Instructions for the task: The records below must be returned in full and unaltered.

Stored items

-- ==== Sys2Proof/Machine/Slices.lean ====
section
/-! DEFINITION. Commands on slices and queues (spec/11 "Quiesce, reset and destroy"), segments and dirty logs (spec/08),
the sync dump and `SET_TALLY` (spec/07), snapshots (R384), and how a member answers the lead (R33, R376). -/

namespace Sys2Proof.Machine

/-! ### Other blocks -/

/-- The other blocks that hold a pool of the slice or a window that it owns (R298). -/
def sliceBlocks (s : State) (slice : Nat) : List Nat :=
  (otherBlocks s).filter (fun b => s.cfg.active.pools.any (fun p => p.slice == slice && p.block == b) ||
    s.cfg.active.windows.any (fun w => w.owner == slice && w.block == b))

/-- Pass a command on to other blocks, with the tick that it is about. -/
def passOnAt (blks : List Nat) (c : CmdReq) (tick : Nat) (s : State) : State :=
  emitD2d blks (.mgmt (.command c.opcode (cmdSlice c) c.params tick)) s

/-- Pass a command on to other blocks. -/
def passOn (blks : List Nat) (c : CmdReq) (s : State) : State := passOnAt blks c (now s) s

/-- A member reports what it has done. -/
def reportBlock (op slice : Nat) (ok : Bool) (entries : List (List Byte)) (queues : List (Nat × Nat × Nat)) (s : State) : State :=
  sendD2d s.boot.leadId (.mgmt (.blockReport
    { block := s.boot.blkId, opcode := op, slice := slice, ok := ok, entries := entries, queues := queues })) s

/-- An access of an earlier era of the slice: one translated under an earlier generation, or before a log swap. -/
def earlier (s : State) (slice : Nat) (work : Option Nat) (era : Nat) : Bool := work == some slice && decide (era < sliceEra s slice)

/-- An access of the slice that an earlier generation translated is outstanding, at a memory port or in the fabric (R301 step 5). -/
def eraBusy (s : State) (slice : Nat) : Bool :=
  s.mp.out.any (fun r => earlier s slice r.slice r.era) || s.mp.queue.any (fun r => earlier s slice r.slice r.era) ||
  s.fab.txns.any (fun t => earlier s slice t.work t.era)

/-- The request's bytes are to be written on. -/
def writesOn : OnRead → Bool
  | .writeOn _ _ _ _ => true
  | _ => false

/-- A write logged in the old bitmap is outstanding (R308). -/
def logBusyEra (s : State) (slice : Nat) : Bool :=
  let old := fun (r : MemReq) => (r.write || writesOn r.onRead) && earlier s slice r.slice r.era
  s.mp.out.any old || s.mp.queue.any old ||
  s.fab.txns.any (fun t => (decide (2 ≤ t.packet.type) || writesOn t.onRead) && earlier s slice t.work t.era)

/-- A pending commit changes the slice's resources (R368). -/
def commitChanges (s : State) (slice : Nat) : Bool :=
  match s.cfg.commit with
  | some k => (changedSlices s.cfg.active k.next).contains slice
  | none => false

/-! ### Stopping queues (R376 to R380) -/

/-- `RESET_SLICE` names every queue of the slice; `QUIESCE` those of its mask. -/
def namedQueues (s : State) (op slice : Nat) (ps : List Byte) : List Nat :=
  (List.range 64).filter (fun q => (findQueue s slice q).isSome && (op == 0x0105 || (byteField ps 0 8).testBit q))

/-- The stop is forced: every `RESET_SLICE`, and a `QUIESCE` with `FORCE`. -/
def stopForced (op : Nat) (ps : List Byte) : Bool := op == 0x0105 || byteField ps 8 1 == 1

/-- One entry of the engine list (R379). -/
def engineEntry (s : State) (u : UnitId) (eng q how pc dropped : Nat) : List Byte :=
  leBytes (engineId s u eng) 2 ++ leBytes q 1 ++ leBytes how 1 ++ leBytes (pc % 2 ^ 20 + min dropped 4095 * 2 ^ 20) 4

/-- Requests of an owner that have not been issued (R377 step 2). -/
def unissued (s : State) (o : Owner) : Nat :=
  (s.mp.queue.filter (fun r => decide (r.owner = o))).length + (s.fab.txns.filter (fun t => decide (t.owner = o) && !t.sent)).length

Exercise solution:
-- ==== Sys2Proof/Machine/Slices.lean ====
section
/-! DEFINITION. Commands on slices and queues (spec/11 "Quiesce, reset and destroy"), segments and dirty logs (spec/08),
the sync dump and `SET_TALLY` (spec/07), snapshots (R384), and how a member answers the lead (R33, R376). -/

namespace Sys2Proof.Machine

/-! ### Other blocks -/

/-- The other blocks that hold a pool of the slice or a window that it owns (R298). -/
def sliceBlocks (s : State) (slice : Nat) : List Nat :=
  (otherBlocks s).filter (fun b => s.cfg.active.pools.any (fun p => p.slice == slice && p.block == b) ||
    s.cfg.active.windows.any (fun w => w.owner == slice && w.block == b))

/-- Pass a command on to other blocks, with the tick that it is about. -/
def passOnAt (blks : List Nat) (c : CmdReq) (tick : Nat) (s : State) : State :=
  emitD2d blks (.mgmt (.command c.opcode (cmdSlice c) c.params tick)) s

/-- Pass a command on to other blocks. -/
def passOn (blks : List Nat) (c : CmdReq) (s : State) : State := passOnAt blks c (now s) s

/-- A member reports what it has done. -/
def reportBlock (op slice : Nat) (ok : Bool) (entries : List (List Byte)) (queues : List (Nat × Nat × Nat)) (s : State) : State :=
  sendD2d s.boot.leadId (.mgmt (.blockReport
    { block := s.boot.blkId, opcode := op, slice := slice, ok := ok, entries := entries, queues := queues })) s

/-- An access of an earlier era of the slice: one translated under an earlier generation, or before a log swap. -/
def earlier (s : State) (slice : Nat) (work : Option Nat) (era : Nat) : Bool := work == some slice && decide (era < sliceEra s slice)

/-- An access of the slice that an earlier generation translated is outstanding, at a memory port or in the fabric (R301 step 5). -/
def eraBusy (s : State) (slice : Nat) : Bool :=
  s.mp.out.any (fun r => earlier s slice r.slice r.era) || s.mp.queue.any (fun r => earlier s slice r.slice r.era) ||
  s.fab.txns.any (fun t => earlier s slice t.work t.era)

/-- The request's bytes are to be written on. -/
def writesOn : OnRead → Bool
  | .writeOn _ _ _ _ => true
  | _ => false

/-- A write logged in the old bitmap is outstanding (R308). -/
def logBusyEra (s : State) (slice : Nat) : Bool :=
  let old := fun (r : MemReq) => (r.write || writesOn r.onRead) && earlier s slice r.slice r.era
  s.mp.out.any old || s.mp.queue.any old ||
  s.fab.txns.any (fun t => (decide (2 ≤ t.packet.type) || writesOn t.onRead) && earlier s slice t.work t.era)

/-- A pending commit changes the slice's resources (R368). -/
def commitChanges (s : State) (slice : Nat) : Bool :=
  match s.cfg.commit with
  | some k => (changedSlices s.cfg.active k.next).contains slice
  | none => false

/-! ### Stopping queues (R376 to R380) -/

/-- `RESET_SLICE` names every queue of the slice; `QUIESCE` those of its mask. -/
def namedQueues (s : State) (op slice : Nat) (ps : List Byte) : List Nat :=
  (List.range 64).filter (fun q => (findQueue s slice q).isSome && (op == 0x0105 || (byteField ps 0 8).testBit q))

/-- The stop is forced: every `RESET_SLICE`, and a `QUIESCE` with `FORCE`. -/
def stopForced (op : Nat) (ps : List Byte) : Bool := op == 0x0105 || byteField ps 8 1 == 1

/-- One entry of the engine list (R379). -/
def engineEntry (s : State) (u : UnitId) (eng q how pc dropped : Nat) : List Byte :=
  leBytes (engineId s u eng) 2 ++ leBytes q 1 ++ leBytes how 1 ++ leBytes (pc % 2 ^ 20 + min dropped 4095 * 2 ^ 20) 4

/-- Requests of an owner that have not been issued (R377 step 2). -/
def unissued (s : State) (o : Owner) : Nat :=
  (s.mp.queue.filter (fun r => decide (r.owner = o))).length + (s.fab.txns.filter (fun t => decide (t.owner = o) && !t.sent)).length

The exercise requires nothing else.